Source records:
-- ==== Sys2Proof/Tests/Slice0.lean ====
section
/-! SUPPORT. The model's own tests. Expected values are those of spec/95_test_vectors.md (section named) or of the
rule named; the second half shows, for each statement with hypotheses, a state and operands that meet them. -/

namespace Sys2Proof.Tests

open Sys2Proof.Machine

/-- Operands with the rates (as 32-bit patterns) and the frame given, and `in_len` its length. -/
def ops (inHz outHz : Int) (f : Frame) : Operands :=
  ⟨(BitVec.ofInt 32 inHz).toNat, (BitVec.ofInt 32 outHz).toNat, f.length, f⟩

/-- The response to an instruction right after reset. -/
def answer (i : Instr) : Option Response := lastAnswer (exec i State.reset)

/-- `Ok` with this frame (R16). -/
def ok (f : Frame) : Option Response := some ⟨0, f.length, f⟩

/-- `Error` with this mask (R16). -/
def err (m : BitVec 3) : Option Response := some ⟨m, 0, []⟩

/-- The state after reset with another build. -/
def built (b : Config.Build) : State := { State.reset with build := b }

/-- An IDLE core whose host does `h` next. -/
def idleWith (h : List HostEvent) : State := { State.reset with host := h }

/-- A BUSY core that holds `rq` and whose host does `h` next. -/
def holding (rq : Request) (h : List HostEvent) : State :=
  { State.reset with phase := .busy, req := some rq, host := h }

/-- `DECODE : FF` as a request. -/
def decodeFF : Request := encodeRequest (.decode (ops 0 0 [0xFF]))

/-- A build with other widths (R7): RATE_W = 16, LEN_W = 2. -/
def narrow : Config.Build := { defaultBuild with rateW := 16, lenW := 2 }

/-! ### Well-formedness: one ill-formed term for each check -/

theorem test_wf_rejects_wrong_length : ¬ (⟨0, 0, 1, []⟩ : Operands).WF defaultBuild := by decide
theorem test_wf_rejects_wide_in_rate : ¬ (⟨2 ^ 32, 0, 0, []⟩ : Operands).WF defaultBuild := by decide
theorem test_wf_rejects_wide_out_rate : ¬ (⟨0, 2 ^ 32, 0, []⟩ : Operands).WF defaultBuild := by decide
theorem test_wf_rejects_wide_in_len : ¬ (⟨0, 0, 4, [0, 0, 0, 0]⟩ : Operands).WF narrow := by decide
theorem test_decode_rejects_wrong_length :
    (decodeRequest defaultBuild { op := 0, inRate := 0, outRate := 0, inLen := 2, frame := [0xFF] }).toOption =
        none := by decide
theorem test_decode_rejects_short_header : (decodeBytes defaultBuild (List.replicate 12 0)).toOption = none :=
    by decide
theorem test_decode_rejects_padding : (decodeBytes defaultBuild (List.replicate 12 0 ++ [0x08])).toOption = none :=
    by decide
theorem test_decode_rejects_missing_frame :
    (decodeBytes defaultBuild ([0, 0, 0, 0, 0, 0, 0, 0, 0x08] ++ List.replicate 4 0)).toOption = none := by decide

/-! ### Words written out from the operation map (R70, R78) and from the fields of R68 -/

theorem test_word_decode : decodeTableWord 8 0b000 = some (.decode ⟨0, 0, 0, []⟩) := by decide
theorem test_word_encode : decodeTableWord 8 0b001 = some (.encode ⟨0, 0, 0, []⟩) := by decide
theorem test_word_resample : decodeTableWord 8 0b010 = some (.resample ⟨0, 0, 0, []⟩) := by decide
theorem test_word_t2e : decodeTableWord 8 0b011 = some (.t2e ⟨0, 0, 0, []⟩) := by decide
theorem test_word_e2t : decodeTableWord 8 0b100 = some (.e2t ⟨0, 0, 0, []⟩) := by decide
theorem test_word_reserved5 : decodeTableWord 8 0b101 = some (.reserved5 ⟨0, 0, 0, []⟩) := by decide
theorem test_word_reserved6 : decodeTableWord 8 0b110 = some (.reserved6 ⟨0, 0, 0, []⟩) := by decide
theorem test_word_reserved7 : decodeTableWord 8 0b111 = some (.reserved7 ⟨0, 0, 0, []⟩) := by decide

/-- All fields at once: `op` 010, `in_rate` 0x00001F40, `out_rate` 0x00005DC0, `in_len` 2, IN 08 01. -/
theorem test_word_with_every_field :
    decodeTableWord 120 (0b010 + 2 ^ 3 * 0x1F40 + 2 ^ 35 * 0x5DC0 + 2 ^ 67 * 2 + 2 ^ 104 * 0x0108) =
      some (.resample (ops 8000 24000 [0x08, 0x01])) := by decide

/-- A negative rate keeps its pattern: `in_rate` field 0xFFFFE0C0 is -8000 (95, section 5). -/
theorem test_negative_rate_field :
    (ops (-8000) 0 []).inRate = 0xFFFFE0C0 ∧ signedRate defaultBuild 0xFFFFE0C0 = -8000 := by decide

/-- Other widths (R7, R68): RATE_W = 16 and LEN_W = 2 give 37 bits of control fields, so 5 bytes; `in_rate` 0x1F40,
`out_rate` 0xFFFF, `in_len` 2. -/
theorem test_word_of_another_width :
    headerBytes narrow = 5 ∧
    decodeWord narrow 56 (0b010 + 2 ^ 3 * 0x1F40 + 2 ^ 19 * 0xFFFF + 2 ^ 35 * 2 + 2 ^ 40 * 0x0108) =
      some (.resample ⟨8000, 0xFFFF, 2, [0x08, 0x01]⟩) := by decide

/-- Other widths, in `Exec` (R75, R80): 0xFFFF is the rate -1 in 16 bits and 65535 in 32, and an output of 4 bytes
does not fit a length of 2 bits. -/
theorem test_other_widths_in_exec :
    errMask narrow (.resample ⟨8000, 0xFFFF, 2, [8, 1]⟩) = 0b010 ∧
    errMask defaultBuild (.resample ⟨8000, 0xFFFF, 2, [8, 1]⟩) = 0b000 ∧
    barred narrow (.decode ⟨0, 0, 1, [0]⟩) = none ∧
    barred narrow (.decode ⟨0, 0, 2, [0, 0]⟩) = some .outputTooLong := by
  decide
theorem test_wide_field_is_not_accepted :
    step (idleWith [.present { decodeFF with inRate := 2 ^ 32 }]) = .refused .fieldTooWide := rfl

/-- The next step runs the word that was placed (R170 on an empty frame). -/
theorem test_fetched_word_runs_next :
    lastAnswer (step (State.reset.withFetchWord 8 0b011)) = ok [] := by decide

/-! ### DECODE (95, section 2) -/

theorem test_decode_frame :
    answer (.decode (ops 0 (-5) [0xFF, 0x7F, 0xF0, 0x80, 0x00])) =
      ok [0x08, 0x01, 0xF8, 0xFE, 0x80, 0x01, 0x00, 0x7E, 0x00, 0x82] := by decide
theorem test_decode_samples :
    [0xFE, 0xE0, 0xDF, 0xCE, 0xBF, 0xAF, 0xA0, 0x9F, 0x8F, 0x70, 0x6F, 0x4E, 0x31, 0x20, 0x0F].map decodeSample =
      [272, 504, 528, 1120, 2112, 4224, 8064, 8448, 16896, -384, -264, -1120, -3904, -8064, -16896] := by decide

/-! ### ENCODE (95, section 3) -/

theorem test_encode_frame :
    answer (.encode (ops 7 7 [0x00, 0x80, 0xFF, 0xFF, 0x7B, 0x00, 0x7C, 0x00])) = ok [0x20, 0x7F, 0xF0, 0xEF] := by
  decide
theorem test_encode_odd_length : answer (.encode (ops 0 0 [0, 0, 1])) = err 0b001 := by decide

/-- The lines around every threshold, under BITSPAN. -/
theorem test_encode_samples :
    [0, 3, 4, 123, 124, 379, 380, 891, 892, 1915, 1916, 3963, 3964, 7803, 7804, 8059, 8060, 32767, -32768].map
        (encodeSample .bitspan) =
      [0xFF, 0xFF, 0xFE, 0xF0, 0xEF, 0xE0, 0xDF, 0xD0, 0xCF, 0xC0, 0xBF, 0xB0, 0xAF, 0xA1, 0xA0, 0xA0, 0xA0, 0xA0,
       0x20] := by decide

/-- The same lines where NUMERIC_LE differs, and two where it does not. -/
theorem test_encode_samples_numericLe :
    [379, 891, 1915, 3963, 8059, 8064, -8064, -32768, 380, 7804].map (encodeSample .numericLe) =
      [0xD0, 0xC0, 0xB0, 0xA0, 0x90, 0x90, 0x10, 0x10, 0xDF, 0xA0] := by decide

/-! ### RESAMPLE (95, section 5) -/

theorem test_resample_worked_example :
    answer (.resample (ops 8000 24000 [0x00, 0x00, 0xFF, 0x7F])) =
      ok [0x00, 0x00, 0xAA, 0x2A, 0x55, 0x55, 0xFF, 0x7F, 0xFF, 0x7F, 0xFF, 0x7F] := by decide
theorem test_resample_both_errors : answer (.resample (ops (-1) 0 [0])) = err 0b011 := by decide

/-- `44100 48000` on `[0, 1000, 0, -1000]`: sample 2 is exactly 162.5. -/
theorem test_resample_tie_rules :
    ([Config.RoundTie.halfUp, .halfAway, .halfEven].map fun t =>
        (List.range 4).map (linearSample t [0x00, 0x00, 0xE8, 0x03, 0x00, 0x00, 0x18, 0xFC] 44100 48000)) =
      [[0, 919, 163, -756], [0, 919, 163, -756], [0, 919, 162, -756]] := by decide

/-- `1 2` on `[0, -3]`: -1.5 goes to -1 half up and to -2 otherwise. -/
theorem test_resample_negative_tie :
    ([Config.RoundTie.halfUp, .halfAway, .halfEven].map fun t =>
        (List.range 4).map (linearSample t [0x00, 0x00, 0xFD, 0xFF] 1 2)) =
      [[0, -1, -3, -3], [0, -2, -3, -3], [0, -2, -3, -3]] := by decide

/-! ### T2E and E2T (95, section 6) -/

theorem test_t2e_frame :
    answer (.t2e (ops 0 0 [0x80, 0x00, 0xCE])) =
      ok [0x00, 0x7E, 0x00, 0x2A, 0x00, 0xD6, 0x00, 0x82, 0x75, 0xAD, 0xEB, 0xD8, 0x60, 0x04, 0x60, 0x04, 0x60,
          0x04] := by decide
theorem test_t2e_empty : answer (.t2e (ops 0 0 [])) = ok [] := by decide
theorem test_e2t_frame :
    answer (.e2t (ops 0 0 [0xE8, 0x03, 0, 0, 0, 0, 0x00, 0x80, 0, 0, 0, 0, 0x7B, 0x1E])) = ok [0xCE, 0x20] :=
        by decide
theorem test_e2t_odd_length : answer (.e2t (ops 0 0 [0, 0, 0])) = err 0b001 := by decide

/-! ### Reserved numbers and bounds (95, section 7; R80) -/

theorem test_reserved5 : answer (.reserved5 (ops 0 0 [])) = err 0b100 := by decide
theorem test_reserved6 : answer (.reserved6 (ops 0 0 [0])) = err 0b100 := by decide
theorem test_reserved7 : answer (.reserved7 (ops (-1) 0 [0])) = err 0b100 := by decide

/-- A build of 2 bytes out answers a frame of one byte and refuses a frame of two (R80). -/
theorem test_output_bound :
    barred { defaultBuild with maxOutBytes := 2 } (.decode (ops 0 0 [0xFF])) = none ∧
    barred { defaultBuild with maxOutBytes := 2 } (.decode (ops 0 0 [0xFF, 0x7F])) = some .outputTooLong := by decide

/-- A build of 1 byte in refuses a frame of two (R7, R80). -/
theorem test_input_bound :
    barred { defaultBuild with maxInBytes := 1 } (.decode (ops 0 0 [0xFF, 0x7F])) = some .inputTooLong := by decide

/-- An output longer than its length field is refused: 2^31 - 1 output samples for each input sample (R80). -/
theorem test_length_field_bound :
    barred defaultBuild (.resample (ops 1 (2 ^ 31 - 1) [0, 0])) = none ∧
    barred defaultBuild (.resample (ops 1 (2 ^ 31 - 1) [0, 0, 0, 0])) = some .outputTooLong := by decide

/-! ### The handshake (95, program 4) -/

theorem test_accept_holds_the_request :
    step (idleWith [.present decodeFF, .reset]) = .next (holding decodeFF [.reset]) := rfl
theorem test_reset_drops_the_request :
    step (holding decodeFF [.reset]) = .next { State.reset with record := [.reset] } := rfl
theorem test_complete_answers :
    lastAnswer (step (holding decodeFF [])) = ok [0x08, 0x01] := by decide
theorem test_wrong_length_is_not_accepted :
    step (idleWith [.present { decodeFF with inLen := 2 }]) = .refused .lengthMismatch := rfl

/-! ### The text form and the names (R82, R83) -/

theorem test_request_text :
    requestText defaultBuild (.resample (ops 8000 (-5) [0x00, 0xFF])) = "RESAMPLE 8000 -5 : 00 FF" := by decide
theorem test_response_text :
    responseText ⟨0b011, 0, []⟩ = "=> ERR ODD_LENGTH|BAD_RATE" ∧ responseText ⟨0, 0, []⟩ = "=> OK : -" := by decide
theorem test_names : operationOfName "convertOpenAIToPlivo" = some 4 ∧ operationOfName "base64ToBuffer" = none := by
  decide

/-! ### Witnesses: states and operands that meet the hypotheses of each statement -/

theorem witness_resetDropsTheRequestAndEmitsNothing :
    (holding decodeFF [.reset]).host = .reset :: [] ∧ (idleWith [.reset, .pass]).host = .reset :: [.pass] :=
  ⟨rfl, rfl⟩

theorem decodeFF_decodes : decodeRequest defaultBuild decodeFF = .ok (.decode (ops 0 0 [0xFF])) := rfl

theorem witness_idleCoreAcceptsAPresentedRequest :
    (idleWith [.present decodeFF]).phase = .idle ∧ (idleWith [.present decodeFF]).host = .present decodeFF :: [] ∧
    decodeRequest defaultBuild decodeFF = .ok (.decode (ops 0 0 [0xFF])) ∧
    acceptable defaultBuild decodeFF.toOperands ∧
    producible defaultBuild (outLen defaultBuild (.decode (ops 0 0 [0xFF]))) :=
  ⟨rfl, rfl, rfl, ⟨⟨by decide, rfl⟩, by decide⟩, by decide, by decide⟩

/-- The same with a request that ends in an error, whose output length is not asked for. -/
theorem witness_idleCoreAcceptsAnErroneousRequest :
    decodeRequest defaultBuild (encodeRequest (.encode (ops 0 0 [0]))) = .ok (.encode (ops 0 0 [0])) ∧
    acceptable defaultBuild (ops 0 0 [0]) ∧ errMask defaultBuild (.encode (ops 0 0 [0])) ≠ 0b000 :=
  ⟨rfl, ⟨⟨by decide, rfl⟩, by decide⟩, by decide⟩

theorem witness_idleCoreWaitsForTheHost :
    (idleWith []).phase = .idle ∧ (idleWith []).host = [] ∧ (idleWith [.pass]).host = .pass :: [] :=
  ⟨rfl, rfl, rfl⟩

theorem witness_stepRunsTheHeldRequest :
    (holding decodeFF [.pass]).phase = .busy ∧ (holding decodeFF [.pass]).req = some decodeFF ∧
    decodeRequest defaultBuild decodeFF = .ok (.decode (ops 0 0 [0xFF])) ∧
    (holding decodeFF [.pass]).host = .pass :: [] ∧
    (∀ rest, (holding decodeFF []).host ≠ .reset :: rest) ∧ (∀ rest, (holding decodeFF []).host ≠ .pass :: rest) :=
  ⟨rfl, rfl, rfl, rfl, (fun _ h => by cases h), (fun _ h => by cases h)⟩

theorem witness_stepRunsTheFetchedWord :
    State.reset.build = defaultBuild ∧ decodeTableWord 8 0b011 = some (.t2e ⟨0, 0, 0, []⟩) ∧
    decodeWord (built narrow).build 8 0b011 = some (.t2e ⟨0, 0, 0, []⟩) :=
  ⟨rfl, test_word_t2e, by decide⟩

theorem witness_busyCoreLeavesAPresentedRequest :
    (holding decodeFF [.present decodeFF]).phase = .busy ∧
    (holding decodeFF [.present decodeFF]).host = .present decodeFF :: [] ∧
    ∃ t, step (holding decodeFF [.present decodeFF]) = .next t :=
  ⟨rfl, rfl, _, rfl⟩

/-- For the statements about a good BUSY core, and about every step from a good state. -/
theorem witness_goodBusyState :
    (holding decodeFF []).Inv ∧ (holding decodeFF []).phase = .busy ∧
    (∀ rest, (holding decodeFF []).host ≠ .reset :: rest) ∧ ∃ t, step (holding decodeFF []) = .next t :=
  ⟨⟨by decide, rfl⟩, rfl, (fun _ h => by cases h), _, rfl⟩

/-- A good state whose record is not empty: the invariant reads the record too. -/
theorem witness_goodStateWithRecord :
    State.Inv { State.reset with record := [.answered decodeFF ⟨0, 2, [0x08, 0x01]⟩, .reset] } ∧
    ¬ State.Inv { State.reset with record := [.answered decodeFF ⟨0, 3, [0x08, 0x01]⟩] } := by
  constructor
  · exact ⟨rfl, by decide⟩
  · exact fun h => absurd h.2 (by decide)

#### [Problem to work on]
Print exactly, and only, the lines from the line that contains "[0x08, 0x01]⟩, .reset]" through the last line of the records.

#### [Solution]
    State.Inv { State.reset with record := [.answered decodeFF ⟨0, 2, [0x08, 0x01]⟩, .reset] } ∧
    ¬ State.Inv { State.reset with record := [.answered decodeFF ⟨0, 3, [0x08, 0x01]⟩] } := by
  constructor
  · exact ⟨rfl, by decide⟩
  · exact fun h => absurd h.2 (by decide)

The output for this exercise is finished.